Data Protection Law: Evolution of the Swiss and European Landscape

Data Protection Law: Evolution of the Swiss and European Landscape

Data Protection Law: Evolution of the Swiss and European landscape

Regulation (EU) 2016/679 will enter into force on May 24, 2018. Until then, the member states of the EU will have to adapt their legislation in order to allow businesses and individuals to comply with their obligations through the adoption of codes of conduct, certification procedures and surveillance programs. The national data protection authorities will be able to impose fines on corporations of up to 4% of their worldwide annual turnover and to issue joint sanctions. Moreover, the GDPR provides for the creation of a European Data Protection Board, which will supervise the member states’ national authorities and arbitrate any conflicts between them.

In Switzerland, the Federal Council issued its draft of the new Federal Data Protection Act (FDPA) on December 21, 2016. This in line with its "Swiss Digital Strategy" of April 20, 2016 and is the result of an evaluation of the current legislation. This study found (unsurprisingly) that the applicable laws were no longer adapted to the current state of technological evolutions and practices.

The draft was designed around several guiding principles, including in particular:

-       Risk based approach. The duties of the controllers of data will be stricter when the risks of violation of the rights and freedoms of the data subjects (individuals) are higher. As an example, a company that regularly processes "sensitive" data (data on health or political opinions, biometric data, etc.) and that regularly delegates the processing of data to sub-contractors ("processors") will be subject to more thorough scrutiny than a company that collects data only occasionally.

-       EU adapted terminology. The " file master" of the current FDPA will become the "processor". "Sensitive data" will now extend to biometric and genetic data. The concept of "profiling" specifically addresses the issue of the processing of data to predictive ends (Big Data, Smart Data).

-       Improved exchanges of data with foreign countries. The transmission of data to a foreign country will remain subject to the adequate protection principle. However, the level of protection of foreign jurisdictions will not be determined by the controller itself but by the Federal Council directly.

-       Better protection of individual rights. The Draft reinforces and clarifies pre-existing rights (the right to obtain personal data from the controller – now freely of charge, the right to correction of personal data, the right to the prohibit of processing, the right to prohibit the transmission of personal data to a third party) and also introduces new rights (the right to be forgotten and the right to order destruction of personal data). The Draft also addresses the issue of rights relating to deceased persons and recognizes their heirs’ right to act.

-       Clarified obligations of the controller. The controller must inform the data subject if personal data is being processed and if he or she is susceptible of being involved in data processing by automated means.
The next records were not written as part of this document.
/-- A match domain (R212). `waiting` are completions that wait for ring room, `writing` the one whose record is being
written. -/
structure Dom where
  psn : Nat := 0
  arr : Nat := 0
  posted : List Recv := []
  ux : List UxMsg := []
  waiting : List Done := []
  writing : Option RcqJob := none
deriving DecidableEq, Repr

/-- An order entry (R222): E, held messages as (SEQ, receive context, time), and its idle reference. -/
structure Order where
  e : Nat
  held : List (Nat × Nat × Nat) := []
  last : Nat
deriving DecidableEq, Repr

/-- A send stream (R219). -/
structure Stream where
  next : Nat := 0
  open_ : List Nat := []
  last : Nat := 0
deriving DecidableEq, Repr

/-- A rendezvous record (R238), oldest first in the list, with the message it completes. -/
structure Rdv where
  fn : Nat
  dst : Nat
  win : Nat
  off : Nat
  len : Nat
  msg : Nat
deriving DecidableEq, Repr

/-- Domains and order entries by function, and by function * 2^28 + endpoint. -/
structure MtcSt where
  doms : Tbl Dom := []
  gens : Tbl Nat := []
  orders : Tbl Order := []
  streams : Tbl Stream := []
  rdvs : List Rdv := []
  active : Tbl Active := []
  nextRid : Nat := 0
  nextUx : Nat := 0
  nextPost : Nat := 0
deriving DecidableEq, Repr

/-! ### Collectives (chapter 07) -/

/-- A local contribution (R260, R262): its number among all reads, its source, the reads to come and the bytes so far, and the
operation that the epoch's close completes. -/
structure Contrib where
  id : Nat
  win : Nat := 0
  off : Nat := 0
  reads : Nat := 0
  data : Nat := 0
  scope : Scope := .none
  entry : Option OpRef := none
deriving DecidableEq, Repr

/-- A phase vector sent and not acknowledged (R285), to peer `peer`: 0 the parent, 1 + i child i. Its cells by index, its
attempt, when the first cell of that left (none: it waits) and when that of the first attempt did (fabric ns), the base
estimate. -/
structure SentVec where
  peer : Nat
  kind : Nat
  epoch : Nat
  total : Nat
  cells : Tbl Nat := []
  attempt : Nat := 0
  sentAt : Option Nat := none
  first : Nat := 0
  base : Nat := 0
deriving DecidableEq, Repr

/-- What a vertex knows of a peer: endpoint, context, LINK_ACK received, and its ABORT: echoed, under way, retransmissions
made, when the attempt in progress left, given up, base estimate. -/
structure ColPeer where
  endp : Nat
  ctx : Nat
  linked : Bool := false
  echo : Bool := false
  aborting : Bool := false
  tries : Nat := 0
  abortAt : Option Nat := none
  given : Bool := false
  base : Nat := 0
deriving DecidableEq, Repr

/-- A collective context (R250 to R268). STATE, FN, STATUS and TREE are register fields; EPOCH and UP_EPOCH are read from
`epochs` and `ups`, which do not wrap. -/
structure ColCtx where
  kind : Nat := 0
  repro : Bool := false
  wide : Bool := false
  sat : Bool := false
  root : Bool := false
  op : Nat := 0
  dtype : Nat := 0
  locals : Nat := 0
  count : Nat := 0
  resOff : Nat := 0
  slots : Nat := 1
  resWin : Nat := 0
  ctr : Option Nat := none
  parent : Option ColPeer := none
  kids : List ColPeer := []
  fp : Nat := 0
  born : Nat := 0
  linkMs : Nat := 100
  linkAt : Nat := 0
  bufs : List Nat := []
  epochs : Nat := 0
  ups : Nat := 0
  /-- Bytes of staging reserved (R255). -/
  stage : Nat := 0
  /-- Contributions by LIDX, of the open epoch and of the next. -/
  contribs : Tbl Contrib := []
  next : Tbl Contrib := []
  /-- Cells received in the up phases being collected: child * 4,096 + index. -/
  upIn : Tbl Nat := []
  expIn : Tbl Nat := []
  /-- Cells of its own combinations. -/
  upOut : Tbl Nat := []
  expOut : Tbl Nat := []
  /-- The combined records (XB) and the result, by cell. -/
  expAll : Tbl Nat := []
  down : Tbl Nat := []
  sent : List SentVec := []
  /-- Cells of the down phase not yet handed to the router; whether placement has begun, its writes not yet issued, and the
  epoch's status. -/
  toHand : Nat := 0
  started : Bool := false
  placing : Nat := 0
  status : Nat := 0
  lastSent : Nat := 0
deriving DecidableEq, Repr

structure ColSt where
  ctxs : Tbl ColCtx := []
deriving DecidableEq, Repr

/-! ### Basecamp, faults, telemetry, test access (chapters 15, 16, 18, 19) -/

/-- A CTL ring entry (R513): the cell, KIND, input port, status, time of arrival, and its place in the ring. -/
structure CtlEnt where
  cell : Cell
  kind : Nat
  port : Nat
  status : Nat
  time : Nat
  pos : Nat := 0
deriving DecidableEq, Repr

/-- An image that is being staged for mailbox `mbx` (R509): the window, its offset and length, and the bytes read so far. -/
structure Stage where
  mbx : Nat
  win : Nat
  off : Nat
  len : Nat
  got : Nat := 0
  data : Nat := 0
deriving DecidableEq, Repr

/-- An exception record (R511): its function and eight words, lowest first. -/
structure ExcRec where
  fn : Nat
  words : List Word
deriving DecidableEq, Repr

/-- Basecamp firmware, flash, fuses and MRAM (R502 to R522). -/
structure BcpSt where
  /-- The boot flash by sectors of 4,096 bytes, byte 0 of each lowest (R502). -/
  flash : Tbl Nat := []
  /-- The Subsystem IDs, from the board record that passed R504; 0 until then (R427, R505). -/
  subsys : Nat := 0
  /-- KEY_HASH[0] to KEY_HASH[3] in the fuses, as big-endian numbers (R504). -/
  keyHash : Tbl Nat := []
  revoked : List Nat := []
  rollback : Nat := 0
  preferred : Nat := 0
  params : Tbl Word := []
  /-- The slots that failed to boot in this start, and the slot being loaded. -/
  tried : List Nat := []
  loading : Nat := 0
  /-- The slot staged and the slot an activation starts; the mailbox that asked, and when the blackout began (R520). -/
  staged : Option Nat := none
  swap : Option (Nat × Nat × Option Nat) := none
  stage : Option Stage := none
  /-- The code region of Basecamp's SRAM that runs (R520). -/
  region : Nat := 0
  /-- Rollback version of the running image. -/
  runRollback : Nat := 0
  exc : List ExcRec := []
  ring : List CtlEnt := []
  /-- The place of the ring that the next entry takes, if it is free. -/
  ringPos : Nat := 0
  /-- CTL cells that Basecamp sent and whose completion has not been written. -/
  ctlOut : Nat := 0
  mctp : Nat := 0
  /-- Rope MGMT packets delivered to firmware: source word and body (R417). -/
  ropeIn : List (Nat × Nat) := []
  alarms : List Nat := []
  /-- A margin write made during a blackout (R588). -/
  margin : Bool := false
  /-- CMIS page bytes of the modules: port * 2^24 + bank * 2^16 + page * 2^8 + offset (R410). -/
  cmis : Tbl Nat := []
  mods : Tbl ModSt := []
deriving DecidableEq, Repr
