/-- A control frame queued on port p (R379). -/
def Dev.ctlFrame (d : Dev) (p kind body : Nat) : Dev := d.updPort p (fun x => { x with ctl := x.ctl ++ [(kind, body)] })

/-- Rope ports have power: VDD_CORE and VDD_SRD are present, outside Bivouac standby (R412). -/
def Dev.ropePower (d : Dev) : Bool :=
  d.pwr.state != .off && d.pwr.state != .bivouac && [0, 3].all (fun k => d.pwr.en.getLsbD k && d.pwr.pg.getLsbD k)

/-- A Rope packet handed to Rope port r; one that finds no room is dropped and counted (R415). -/
def Dev.ropeSend (d : Dev) (r : Nat) (k : RopePkt) : Dev :=
  let x := Tbl.get d.ropes {} r
  if !d.ropePower || getBits (d.reg R.ROPE_CFG) r 1 = 0 || d.rd F.ROPE_PORT_STAT_STATE r != 2 then d
  else if 8 ≤ x.q.length then d.bump F.ROPE_PORT_STAT_DROPS r
  else { d with ropes := Tbl.set {} r { x with q := x.q ++ [k] } d.ropes }

/-- Source word of a Rope packet of this device (R415). -/
def Dev.ropeSrc (d : Dev) : Nat := d.rd F.RTE_ID_DEV_ID + d.rd F.RTE_ID_ASSIGNED * 2 ^ 18

/-- The FAULT packet of R417 on both Rope ports. -/
def Dev.ropeFault (d : Dev) (cls : Nat) : Dev :=
  let k : RopePkt := { kind := 3, ttl := max 1 (d.rd F.ROPE_CFG_FAULT_TTL), src := d.ropeSrc, dst := 2 ^ 31, len := 2, body := cls }
  { (d.ropeSend 0 k).ropeSend 1 k with flt.faultAt := d.ps }

/-- Entry to safe state or Whiteout writes the cause (R538, R540). -/
def Dev.writeCause (d : Dev) (src kind : Nat) : Dev :=
  let d := (d.wr F.FLT_CAUSE_SRC 0 src).wr F.FLT_CAUSE_KIND 0 kind
  ((d.setReg R.FLT_CAUSE_TIME 0 (BitVec.ofNat 64 d.ns)).wr F.FLT_STAT_FAULT_OUT 0 1).emit (.pin "FAULT_N" 0)

/-- The routing state of every port that is not DOWN becomes CTL_ONLY, with DISCOVER sent, and what is queued for other
classes is discarded (R537). A port that Belay has parked is woken for it. -/
def Dev.safePort (d : Dev) (p : Nat) : Dev :=
  if d.rd F.RTE_PORT_STATE_STATE p = 0 then d
  else
    let x := d.portSt p
    let gone := (x.out.filter (fun c => c.t.cell.cls != 3)).length
    let d := ((d.wr F.RTE_PORT_STATE_STATE p 2).wr F.RTE_PORT_STATE_MIS_REASON p 0).bumpBy F.RTE_DROP2_MISROUTE 0 gone
    let d := d.setPort p { x with out := x.out.filter (fun c => c.t.cell.cls == 3),
                                  again := x.again.filter (fun c => c.t.cell.cls == 3),
                                  wakeWant := x.wakeWant || d.rd F.PRT_LNK_STATE_STATE p == 5 }
    d.ctlFrame p 3 (d.identity p)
The controller must also notify the data subject in case of unauthorized processing of his or her data (hacking) or if personal data has been lost or destructed. Lastly, the draft provides that the processing of data must be protected by default (privacy by default) and from its conception (privacy by design).

-       Reinforced control and independence of the Federal Data Protection and Information Commissioner (FDPIC). This together with a reinforcement of criminal sanctions and the possibility for criminal prosecution authorities to impose fines of up to CHF 500'000.  

However, the Federal Council specifically decided to leave out some concepts or solutions applied in foreign jurisdictions, in particular:

-       The protection of data of corporations.

-       The power of the FDPIC to adopt binding rules. The Federal Council decided to avoid discussing the issues of legality and the delegation of powers on which this power would rely. Also, the FDPIC will not be able to impose fines (contrary to what the European Parliament envisaged in the GDPR).

-       Reversed burden of proof. The Federal Council initially considered placing the burden of proof on the controller in case of litigation by an individual. The controller would have had to demonstrate that he had complied with his legal duties when processing personal data. In the end, the Federal Council considered that Swiss courts already had sufficiently efficient means to appreciate a specific situation and to resolve cases when facing problems with respect to the establishment of evidence.

-       Data protection class actions. The principle of class actions, still inexistent under current Swiss law, is now being debated in Parliament. Therefore, it seemed unnecessary to create such a new, distinctive right in data protection.

-       Data portability. According to the Federal Council, the right to data portability aims to stimulate competition, not to protect individuals. This seems regrettable, since it was one of the GDPR’s interesting novelties and could have helped citizens to avoid being “stuck” with the same service provider.

-       A special dispute resolution regime. It was considered that alternative dispute resolution programs and entities already exist, depending on the industry (in particular in banking and insurance).

The draft is still subject to the Parliament's scrutiny and will probably be modified before its final adoption. In the meantime, it gives clear indications on the predictable evolution of the Swiss and European data protection legal landscape and will force companies to adapt their general terms and conditions, privacy policies and data processing.